Which lines run from the start of the data below to the line containing "structure ChuteRecord where"? Set them down exactly, with none added.

-- Working data follows --

-- ==== Sys2Proof/Machine/State.lean ====
section
/-! DEFINITION. The state of the UZ-816 as plain data, block by block, and its value after a part reset that finds the
retained store invalid. -/

namespace Sys2Proof.Machine

/-! ## Named values -/

/-- A count on the 1 ms time base and the length at which it expires (00 Conventions). -/
structure Timer where
  count : Nat
  limit : Nat
  deriving DecidableEq, Repr

/-- A monitor line class (00 Terms). -/
inductive LineClass where
  | low | medium | high
  deriving DecidableEq, Repr

/-- A measured class: a line class, or OUT (08, the class table). -/
inductive MeasuredClass where
  | inClass (k : LineClass)
  | out
  deriving DecidableEq, Repr

/-- A polarity (05). -/
inductive Polarity where
  | activeLow | activeHigh
  deriving DecidableEq, Repr

/-- MENU or a bay (09). -/
inductive Target where
  | menu
  | bay (b : Bay)
  deriving DecidableEq, Repr

/-- The crosspoint's source (08). -/
inductive Source where
  | menu
  | bay (b : Bay)
  | blank
  deriving DecidableEq, Repr

/-- A reason for a NAK (R188). -/
inductive NakReason where
  | check | format | unknown | busyLink | level | range | busy | state | locked | already | budget | noCredit
  | noRoom | queueFull | faultPresent | noDoubt | snapshotBusy
  deriving DecidableEq, Repr

/-! ## Coin intake and the Token Store (01) -/

/-- A chute's state (R1 to R5). -/
inductive ChuteState where
  | disabled | idle | inCoin | jammed
  deriving DecidableEq, Repr

/-- A chute record (01 Chutes). -/
structure ChuteRecord where
  state : ChuteState
  width : Nat
  minWidth : Nat
  maxWidth : Nat
  weight : Nat
  jamCount : Nat
  deriving DecidableEq, Repr

/-- A coil's state, PULL_IN with its count of milliseconds (R18). -/
inductive Coil where
  | off
  | pullIn (count : Nat)
  | hold
  | tripped
  deriving DecidableEq, Repr

/-- Coin Intake. -/
structure Intake where
  chutes : Vector ChuteRecord 4
  coils : Vector Coil 4
  faultLatch : Bool
  activeDuty : Nat
  pendingDuty : Nat
  closed : Bool
  deriving DecidableEq, Repr

/-- How a token came to exist (01). -/
inductive Origin where
  | coin | grant
  deriving DecidableEq, Repr

/-- Where a token is (01). -/
inductive Place where
  | pool
  | feeder (b : Bay) (n : UnitNo)
  deriving DecidableEq, Repr

/-- A token record (01 The Token Store). -/
structure Token where
  seq : Seq
  chute : Option Chute
  origin : Origin
  place : Place
  deriving DecidableEq, Repr

/-- The Token Store: the arrival list, oldest first, and the sequence allocator (R8, R9). -/
structure TokenStore where
  arrival : List Token
  allocator : Seq
  deriving DecidableEq, Repr

/-! ## Feeders and pulse units (02) -/

/-- What formed a coin unit (02). -/
inductive UnitCause where
  | gate | transfer
  deriving DecidableEq, Repr

/-- Where a coin unit stands in its delivery (R27). -/
inductive UnitStatus where
  | queued | sending | echoWait | confirmedInTrail | doubt
  deriving DecidableEq, Repr

/-- A coin unit record; its bay is that of the feeder which holds it (02 Coin Units). -/
structure CoinUnit where
  number : UnitNo
  tokens : List Seq
  line : CoinLine
  cause : UnitCause
  status : UnitStatus
  deriving DecidableEq, Repr

/-- A feeder (02 Feeders); its state and its pulse request are read from these (R28, R30). -/
structure Feeder where
  queue : List CoinUnit
  slot : Option CoinUnit
  held : Option PulseId
  window : Option Timer
  nextUnit : UnitNo
  deriving DecidableEq, Repr

/-- A feeder's state (R28). -/
inductive FeederState where
  | idle | waiting | pulsing | awaitEcho | held
  deriving DecidableEq, Repr

/-- A held pulse unit's phase (R36). -/
inductive PulsePhase where
  | lead | active | trail
  deriving DecidableEq, Repr

/-- A held pulse unit: what it captured at its grant, its phase and its phase count (R36). -/
structure Pulse where
  bay : Bay
  line : CoinLine
  polarity : Polarity
  lead : Nat
  active : Nat
  trail : Nat
  phase : PulsePhase
  count : Nat
  deriving DecidableEq, Repr

/-- The two pulse units, none when IDLE, and the arbiter's rotation pointer (R36, R42). -/
structure PulseBank where
  a : Option Pulse
  b : Option Pulse
  pointer : Bay
  deriving DecidableEq, Repr

/-! ## Meter lines (03) and the start gate (04) -/

/-- An echo filter's state (R49, R50). -/
inductive EchoFilter where
  | dark
  | ready
  | counting (count : Nat)
  | waitRelease
  deriving DecidableEq, Repr

/-- The two filters of a bay. `late` is the model's own: the lines whose count a power loss has cut off since the last
tick, whose echo may still be taken behind the power loss (R46, log entry 30). -/
structure BayFilters where
  one : EchoFilter
  two : EchoFilter
  late : List CoinLine
  deriving DecidableEq, Repr

/-- Why an echo is a stray (R51). -/
inductive StrayReason where
  | echoNone | noUnit | otherLine | notOpen | settled
  deriving DecidableEq, Repr

/-- An outcome a feeder hands to the gate (R64). -/
inductive GateOutcome where
  | confirmed | doubt | voided | refunded | returned
  deriving DecidableEq, Repr

/-- The gate's state (R67). -/
inductive GateState where
  | idle | paying | firing
  deriving DecidableEq, Repr

/-- Why a charge is abandoned (R74). -/
inductive AbandonCause where
  | doubt | returned | powerLoss | release
  deriving DecidableEq, Repr

/-- The gate record (R67) and the start width timer (R72). -/
structure Gate where
  state : GateState
  bay : Option Bay
  switch : Option Switch
  owed : Nat
  units : List UnitNo
  confirmed : Nat
  carry : Nat
  timer : Option Timer
  deriving DecidableEq, Repr

/-! ## Settings (05) -/

/-- The general group of a bay profile. -/
structure GeneralGroup where
  tag : List Byte
  load : Nat
  bootLimit : Nat
  resetHold : Nat
  keepWarm : Bool
  lineClass : LineClass
  attempts : Nat
  deriving DecidableEq, Repr

/-- Whether a bay's units are settled by meter echo. -/
inductive EchoMode where
  | none | meter
  deriving DecidableEq, Repr

/-- What becomes of queued units when a bay leaves the active role (R43). -/
inductive LeavePolicy where
  | giveBack | keep
  deriving DecidableEq, Repr

/-- The coin group of a bay profile. -/
structure CoinGroup where
  rate : Nat
  line : CoinLine
  lead : Nat
  active : Nat
  trail : Nat
  polarity : Polarity
  echoMode : EchoMode
  window : Nat
  leavePolicy : LeavePolicy
  deriving DecidableEq, Repr

/-- How a board is paid (04 Pay Modes). -/
inductive PayMode where
  | freePlay | onStart | prepaid
  deriving DecidableEq, Repr

/-- The play group of a bay profile. -/
structure PlayGroup where
  payMode : PayMode
  price : Nat
  startWidth : Nat
  deriving DecidableEq, Repr

/-- A bay profile (05). -/
structure Profile where
  general : GeneralGroup
  coin : CoinGroup
  play : PlayGroup
  lines : Vector Polarity 32
  deriving DecidableEq, Repr

/-- A group of a bay profile (05). -/
inductive ProfileGroup where
  | general | coin | play | lines
  deriving DecidableEq, Repr

/-- A group of the cabinet record (05). -/
inductive CabinetGroup where
  | chutes | panel | system
  deriving DecidableEq, Repr

/-- A route's mode (R86). -/
inductive RouteMode where
  | direct | pulse
  deriving DecidableEq, Repr

/-- One entry of a route map (05 Route Maps). -/
structure Route where
  switch : Switch
  line : GeneralLine
  mode : RouteMode
  width : Nat
  deriving DecidableEq, Repr

/-- A chute's configuration (01 Chutes). -/
structure ChuteConfig where
  enabled : Bool
  weight : Nat
  minWidth : Nat
  maxWidth : Nat
  deriving DecidableEq, Repr

/-- The panel group of the cabinet record. -/
structure PanelGroup where
  p1 : Option Switch
  p2 : Option Switch
  menu : Switch
  quiet : Nat
  deriving DecidableEq, Repr

/-- The arbiter mode (R41). -/
inductive ArbiterMode where
  | fixed | rotating
  deriving DecidableEq, Repr

/-- The system group of the cabinet record. -/
structure SystemGroup where
  arbiter : ArbiterMode
  budget : Nat
  settle : Nat
  ramp : Nat
  menuClass : LineClass
  holdDuty : Nat
  deriving DecidableEq, Repr

/-- The three groups of the cabinet record. -/
structure Cabinet where
  chutes : Vector ChuteConfig 4
  panel : PanelGroup
  system : SystemGroup
  deriving DecidableEq, Repr

/-- The table lock (R94). -/
inductive Lock where
  | opened | locked | fixed
  deriving DecidableEq, Repr

/-- What the table lock governs: the bay profiles, route maps and cabinet groups, with the lock itself (R95). -/
structure Tables where
  profiles : Vector Profile 8
  routes : Vector (List Route) 8
  cabinet : Cabinet
  lock : Lock
  deriving DecidableEq, Repr

/-- The retained flags the lock does not govern: the bays' enabled flags (R85), the intake-open flag (R16). -/
structure RetainedFlags where
  enabled : Vector Bool 8
  intakeOpen : Bool
  deriving DecidableEq, Repr

/-! ## Panel scanner and route engine (06) -/

/-- A switch's role, none apart (R101). -/
inductive Role where
  | p1 | p2 | menu
  deriving DecidableEq, Repr

/-- The panel scanner. `strobe` is the strobe being driven (R98). Until the first complete debounce, which `settled`
says has been taken, `samples` are those of the full scans and `scan` those of the scan under way (R100); `counts`
holds the debounce count of each switch (R99). -/
structure Panel where
  strobe : Strobe
  scan : BitVec 64
  samples : List (BitVec 64)
  settled : Bool
  counts : Vector Nat 64
  pressed : List Switch
  mask : List Switch
  menuHold : Option Timer
  deriving DecidableEq, Repr

/-- A running route pulse timer and the route it serves (R106). -/
structure RoutePulse where
  switch : Switch
  line : GeneralLine
  timer : Timer
  deriving DecidableEq, Repr

/-- The route engine: the running route pulse timers, and the quiet timer while the quiet wait is WAITING (R111). -/
structure Routing where
  pulses : List RoutePulse
  quiet : Option Timer
  deriving DecidableEq, Repr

-- Working data concluded --

* _Written solution_:
-- ==== Sys2Proof/Machine/State.lean ====
section
/-! DEFINITION. The state of the UZ-816 as plain data, block by block, and its value after a part reset that finds the
retained store invalid. -/

namespace Sys2Proof.Machine

/-! ## Named values -/

/-- A count on the 1 ms time base and the length at which it expires (00 Conventions). -/
structure Timer where
  count : Nat
  limit : Nat
  deriving DecidableEq, Repr

/-- A monitor line class (00 Terms). -/
inductive LineClass where
  | low | medium | high
  deriving DecidableEq, Repr

/-- A measured class: a line class, or OUT (08, the class table). -/
inductive MeasuredClass where
  | inClass (k : LineClass)
  | out
  deriving DecidableEq, Repr

/-- A polarity (05). -/
inductive Polarity where
  | activeLow | activeHigh
  deriving DecidableEq, Repr

/-- MENU or a bay (09). -/
inductive Target where
  | menu
  | bay (b : Bay)
  deriving DecidableEq, Repr

/-- The crosspoint's source (08). -/
inductive Source where
  | menu
  | bay (b : Bay)
  | blank
  deriving DecidableEq, Repr

/-- A reason for a NAK (R188). -/
inductive NakReason where
  | check | format | unknown | busyLink | level | range | busy | state | locked | already | budget | noCredit
  | noRoom | queueFull | faultPresent | noDoubt | snapshotBusy
  deriving DecidableEq, Repr

/-! ## Coin intake and the Token Store (01) -/

/-- A chute's state (R1 to R5). -/
inductive ChuteState where
  | disabled | idle | inCoin | jammed
  deriving DecidableEq, Repr

/-- A chute record (01 Chutes). -/
structure ChuteRecord where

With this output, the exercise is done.